--- Source data Enclosed Below ---

-- ==== Sys2Proof/Laws/Ops.lean ====
section
/-! SUPPORT. What each shared operation can do, said once: the checks of a host operation and of a micro-operation,
the environment's answers, a sent byte, the return to the host, the acquisitions, the step. -/

namespace Sys2Proof.Machine

open Host (Outcome)

/-! ## The environment's answers -/

theorem State.nextAnswer_cons {s : State} {a : Answer} {rest : List Answer} (h : s.answers = a :: rest) :
    s.nextAnswer = a := by
  simp [State.nextAnswer, h]

theorem State.afterAnswer_eq {s : State} {a : Answer} {rest : List Answer} (h : s.answers = a :: rest) :
    s.afterAnswer = { s with answers := rest, drawn := s.drawn + 1 } := by
  simp [State.afterAnswer, State.dropAnswer, State.countDraw, h]

/-! ## The checks of a host operation (R184) -/

theorem issueOn_idle {s : State} {b : Block} {f : State → Block → Outcome State Fault Refusal}
    (hf : b.faults = 0#5) (hi : b.busy = false) : issueOn s b f = f s b := by
  simp [issueOn, hf, hi]

theorem issueOn_busy {s : State} {b : Block} {f : State → Block → Outcome State Fault Refusal}
    (hf : b.faults = 0#5) (hi : b.busy = true) : issueOn s b f = .next (takeContractFault .busyIssue s b) := by
  simp [issueOn, hf, hi]

theorem issueOn_faulted {s : State} {b : Block} {f : State → Block → Outcome State Fault Refusal}
    (hf : b.faults ≠ 0#5) : issueOn s b f = .fault (.contractFaulted b.faults) := by
  simp [issueOn, hf]

/-- If a host operation answers a next state, the block had no fault, and it was busy and took `BUSY_ISSUE`, or idle and
the operation itself answered. -/
theorem issueOn_next {s t : State} {b : Block} {f : State → Block → Outcome State Fault Refusal}
    (h : issueOn s b f = .next t) :
    b.faults = 0#5 ∧
      ((b.busy = true ∧ t = takeContractFault .busyIssue s b) ∨ (b.busy = false ∧ f s b = .next t)) := by
  unfold issueOn at h
  split at h
  · refine ⟨‹_›, ?_⟩
    split at h
    · cases h; exact .inl ⟨‹_›, rfl⟩
    · exact .inr ⟨by simp_all, h⟩
  · cases h

theorem hostOp_some {s : State} {b : Block} (hb : s.block = some b)
    (f : State → Block → Outcome State Fault Refusal) : hostOp s f = issueOn s b f := by
  simp [hostOp, hb]

/-- If a host operation of a block answers a next state, a block was there. -/
theorem hostOp_next {s t : State} {f : State → Block → Outcome State Fault Refusal} (h : hostOp s f = .next t) :
    ∃ b, s.block = some b ∧ issueOn s b f = .next t := by
  unfold hostOp at h
  split at h
  · cases h
  · exact ⟨_, ‹_›, h⟩

/-! ## The check of a micro-operation (R83) -/

theorem Block.microEnabled_iff {b : Block} :
    b.microEnabled = true ↔ b.seq.op ≠ .none ∧ b.seq.k < b.seq.prog.length := by
  simp [Block.microEnabled, Block.busy]

theorem microOp_enabled {s : State} {b : Block} (f : State → Block → State) (hb : s.block = some b)
    (hf : b.faults = 0#5) (he : b.microEnabled = true) : microOp s f = .next (f s b) := by
  simp [microOp, hb, hf, he]

/-- If a micro-operation answers a next state, R83 enabled it, and the state is its own effect. -/
theorem microOp_next {s t : State} {f : State → Block → State} (h : microOp s f = .next t) :
    ∃ b, s.block = some b ∧ b.faults = 0#5 ∧ b.microEnabled = true ∧ t = f s b := by
  unfold microOp at h
  split at h
  · cases h
  · split at h
    · split at h
      · cases h; exact ⟨_, ‹_›, ‹_›, ‹_›, rfl⟩
      · cases h
    · cases h

/-! ## A sent byte (R85, R86, R87) -/

theorem sendByte_ok {dc : Bit} {v : Byte} {s : State} {b : Block} (h : s.nextAnswer = .ok) :
    sendByte dc v s b = s.afterAnswer.setBlock ((b.present dc v).emit (.byte dc v)).advance := by
  simp [sendByte, h]

theorem sendByte_fail {dc : Bit} {v : Byte} {s : State} {b : Block} (h : s.nextAnswer = .fail) :
    sendByte dc v s b = abort s.afterAnswer ((b.present dc v).emit (.lost dc v)) := by
  simp [sendByte, h]

/-- A sent byte is one of the two. -/
theorem sendByte_cases (dc : Bit) (v : Byte) (s : State) (b : Block) :
    (s.nextAnswer = .ok ∧
        sendByte dc v s b = s.afterAnswer.setBlock ((b.present dc v).emit (.byte dc v)).advance) ∨
      (s.nextAnswer = .fail ∧ sendByte dc v s b = abort s.afterAnswer ((b.present dc v).emit (.lost dc v))) := by
  cases h : s.nextAnswer
  · exact .inl ⟨rfl, sendByte_ok h⟩
  · exact .inr ⟨rfl, sendByte_fail h⟩

/-! ## The return to the host (R94, R95) -/

@[simp] theorem returnToHost_block (s : State) (b : Block) (p : Phase) (t : Status) :
    (returnToHost s b p t).block =
      some (((((b.setPhase p).setStatus t).setSeq Seq.idle).setFrame []).freeLatches s.drawn) := rfl

@[simp] theorem returnToHost_acquisitionFailed (s : State) (b : Block) (p : Phase) (t : Status) :
    (returnToHost s b p t).acquisitionFailed = s.acquisitionFailed := rfl

@[simp] theorem returnToHost_params (s : State) (b : Block) (p : Phase) (t : Status) :
    (returnToHost s b p t).params = s.params := rfl

@[simp] theorem returnToHost_host (s : State) (b : Block) (p : Phase) (t : Status) :
    (returnToHost s b p t).host = s.host := rfl

@[simp] theorem returnToHost_answers (s : State) (b : Block) (p : Phase) (t : Status) :
    (returnToHost s b p t).answers = s.answers := rfl

@[simp] theorem returnToHost_ret (s : State) (b : Block) (p : Phase) (t : Status) :
    (returnToHost s b p t).ret = some (.status t.code t.failedAt) := rfl

/-! ## Taking a contract fault (R180) -/

@[simp] theorem takeContractFault_block (f : ContractFault) (s : State) (b : Block) :
    (takeContractFault f s b).block = some (b.addFaults f.mask) := rfl

@[simp] theorem takeContractFault_acquisitionFailed (f : ContractFault) (s : State) (b : Block) :
    (takeContractFault f s b).acquisitionFailed = s.acquisitionFailed := rfl

@[simp] theorem takeContractFault_params (f : ContractFault) (s : State) (b : Block) :
    (takeContractFault f s b).params = s.params := rfl

@[simp] theorem takeContractFault_host (f : ContractFault) (s : State) (b : Block) :
    (takeContractFault f s b).host = s.host := rfl

@[simp] theorem takeContractFault_answers (f : ContractFault) (s : State) (b : Block) :
    (takeContractFault f s b).answers = s.answers := rfl

@[simp] theorem takeContractFault_ret (f : ContractFault) (s : State) (b : Block) :
    (takeContractFault f s b).ret = s.ret := rfl

/-! ## The packer (R19, R75, R135, R155) -/

/-- The packer's 24-bit input as a number: red highest. -/
theorem pixInOf_toNat (r g b : Byte) : (pixInOf r g b).toNat = r.toNat * 65536 + g.toNat * 256 + b.toNat := by
  have hg := g.isLt
  have hb := b.isLt
  show (r ++ g ++ b).toNat = _
  rw [BitVec.toNat_append, BitVec.toNat_append, ← Nat.shiftLeft_add_eq_or_of_lt hb, ← Nat.shiftLeft_add_eq_or_of_lt hg]
  simp only [Nat.shiftLeft_eq]
  omega

/-- The packer's 24-bit input packs as its three channels do. -/
theorem packPixIn_pixInOf (r g b : Byte) : packPixIn (pixInOf r g b) = pack565 r g b := by
  have hr := r.isLt
  have hg := g.isLt
  have hb := b.isLt
  have h1 : (pixInOf r g b).extractLsb' 16 8 = r := by
    apply BitVec.eq_of_toNat_eq
    simp only [BitVec.extractLsb'_toNat, pixInOf_toNat, Nat.shiftRight_eq_div_pow]; omega
  have h2 : (pixInOf r g b).extractLsb' 8 8 = g := by
    apply BitVec.eq_of_toNat_eq
    simp only [BitVec.extractLsb'_toNat, pixInOf_toNat, Nat.shiftRight_eq_div_pow]; omega
  have h3 : (pixInOf r g b).extractLsb' 0 8 = b := by
    apply BitVec.eq_of_toNat_eq
    simp only [BitVec.extractLsb'_toNat, pixInOf_toNat, Nat.shiftRight_eq_div_pow]; omega
  simp only [packPixIn, h1, h2, h3]

/-- The micro-operation at `11 + 2*i` is the high byte of pixel `i`. -/
theorem pixelStartingAt_high {fb : List Byte} {i : Nat} {r g b : Byte} (hr : fb[3 * i]? = some r)
    (hg : fb[3 * i + 1]? = some g) (hb : fb[3 * i + 2]? = some b) :
    pixelStartingAt fb (11 + 2 * i) = some (pixInOf r g b) := by
  simp [pixelStartingAt, windowOps, fbRead, hr, hg, hb]

/-- The micro-operation at `12 + 2*i` starts no pixel. -/
theorem pixelStartingAt_low (fb : List Byte) (i : Nat) : pixelStartingAt fb (12 + 2 * i) = none := by
  have h : ¬ ((12 + 2 * i - 11) % 2 = 0) := by omega
  simp [pixelStartingAt, windowOps, h]

/-- No micro-operation of the windows and `RAMWR` starts a pixel. -/
theorem pixelStartingAt_window {fb : List Byte} {k : Nat} (h : k < 11) : pixelStartingAt fb k = none := by
  have : ¬ (11 ≤ k) := by omega
  simp [pixelStartingAt, windowOps, this]

/-! ## The acquisitions (R99, R100) -/

/-- Acquisitions change only what has been answered and drawn. -/
theorem acquire_frame (n : Nat) (s : State) :
    (acquire n s).2.block = s.block ∧ (acquire n s).2.params = s.params ∧ (acquire n s).2.host = s.host ∧
      (acquire n s).2.ret = s.ret := by
  induction n generalizing s with
  | zero => simp [acquire]
  | succ n ih =>
    simp only [acquire]
    split
    · simpa using ih s.afterAnswer
    · simp

theorem acquire_all_ok {n : Nat} {s : State} {rest : List Answer}
    (h : s.answers = List.replicate n .ok ++ rest) : (acquire n s).1 = true ∧ (acquire n s).2.answers = rest := by
  induction n generalizing s with
  | zero => simp_all [acquire]
  | succ n ih =>
    have h' : s.answers = .ok :: (List.replicate n .ok ++ rest) := by simpa [List.replicate_succ] using h
    simp only [acquire, State.nextAnswer_cons h']
    exact ih (by simp [h'])

/-- What a construction leaves: a block of R40, or none and no operation defined (R100). -/
theorem construct_cases (v : Variant) (w h : Nat) (lines : Lines) (bus : Bus) (s : State) :
    ((acquire 4 s).1 = true ∧ ∃ i o y, (construct v w h lines bus s).block =
        some (Block.fresh ⟨v, w, h, tableOf (s.params.initTable.get v), lines, bus⟩ i o y) ∧
        (construct v w h lines bus s).acquisitionFailed = false) ∨
      ((acquire 4 s).1 = false ∧ (construct v w h lines bus s).block = none ∧
        (construct v w h lines bus s).acquisitionFailed = true) := by
  unfold construct
  rcases hq : acquire 4 s with ⟨a, t⟩
  cases a
  · exact .inr ⟨rfl, rfl, rfl⟩
  · exact .inl ⟨rfl, _, _, _, rfl, rfl⟩

theorem construct_params (v : Variant) (w h : Nat) (lines : Lines) (bus : Bus) (s : State) :
    (construct v w h lines bus s).params = s.params := by
  have hf := acquire_frame 4 s
  unfold construct
  rcases hq : acquire 4 s with ⟨a, t⟩
  rw [hq] at hf
  cases a <;> exact hf.2.1

/-! ## The step -/

/-- If a step answers a next state, it ran the instruction it fetched, or went on without one. -/
theorem step_next {s t : State} (h : step s = .next t) :
    (∃ i u, fetch s = .run i u ∧ exec i u = .next t) ∨ fetch s = .moved t := by
  unfold step at h
  split at h
  · exact .inl ⟨_, _, ‹_›, h⟩
  · cases h; exact .inr ‹_›
  · cases h
  · cases h

/-- What the host's side of a step fetches. -/
theorem fetchHost_run {s u : State} {i : Instr} (h : fetchHost s = .run i u) :
    ∃ r rest, s.host = r :: rest ∧ decodeCall s r.call = .ok i ∧ u = s.setHost rest := by
  unfold fetchHost at h
  split at h
  · cases h
  · split at h
    · cases h; exact ⟨_, _, ‹_›, ‹_›, rfl⟩
    · cases h

/-- At the host's turn the step looks at the host's requests. -/
theorem fetch_of_idle {s : State} {b : Block} (hb : s.block = some b) (hf : b.faults = 0#5)
    (ho : b.busy = false ∨ s.overlapDue = true) : fetch s = fetchHost s := by
  unfold fetch
  rcases ho with ho | ho <;> simp [hb, hf, ho]

theorem fetch_of_none {s : State} (hb : s.block = none) : fetch s = fetchHost s := by
  simp [fetch, hb]

/-- What the sequencer's side of a step fetches: an instruction, in the state whose packer has done its work. -/
theorem fetchSeq_run {s u : State} {b : Block} {i : Instr} (h : fetchSeq s b = .run i u) :
    ∃ w, b.seq.prog[b.seq.k]? = some w ∧ decodeMicro s.params.ops w = .ok i ∧
      u = s.setBlock b.pack := by
  unfold fetchSeq at h
  split at h
  · split at h
    · cases h; exact ⟨_, ‹_›, ‹_›, rfl⟩
    · cases h
  · split at h <;> cases h

/-- Where the sequencer's side of a step goes on without an instruction: an illegal word, or completion. -/
theorem fetchSeq_moved {s u : State} {b : Block} (h : fetchSeq s b = .moved u) :
    (∃ w e, b.seq.prog[b.seq.k]? = some w ∧ decodeMicro s.params.ops w = .error e ∧
        u = takeContractFault .illegalMicroop s b) ∨
      (b.seq.k = b.seq.prog.length ∧ u = complete s b) := by
  unfold fetchSeq at h
  split at h
  · split at h
    · cases h
    · cases h; exact .inl ⟨_, _, ‹_›, ‹_›, rfl⟩
  · split at h
    · cases h; exact .inr ⟨‹_›, rfl⟩
    · cases h

@[simp] theorem State.tickHost_block (s : State) : s.tickHost.block = s.block := rfl
@[simp] theorem State.tickHost_acquisitionFailed (s : State) : s.tickHost.acquisitionFailed = s.acquisitionFailed := rfl
@[simp] theorem State.tickHost_params (s : State) : s.tickHost.params = s.params := rfl
@[simp] theorem State.tickHost_answers (s : State) : s.tickHost.answers = s.answers := rfl
@[simp] theorem State.tickHost_drawn (s : State) : s.tickHost.drawn = s.drawn := rfl
@[simp] theorem State.tickHost_ret (s : State) : s.tickHost.ret = s.ret := rfl

end Sys2Proof.Machine
end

--- End of Enclosed Source data ---

Here the job is to transcribe the lines from the first line of the data through the line containing "the environment's answers, a", inclusive, exactly and with nothing else.

Final answer:
-- ==== Sys2Proof/Laws/Ops.lean ====
section
/-! SUPPORT. What each shared operation can do, said once: the checks of a host operation and of a micro-operation,
the environment's answers, a sent byte, the return to the host, the acquisitions, the step. -/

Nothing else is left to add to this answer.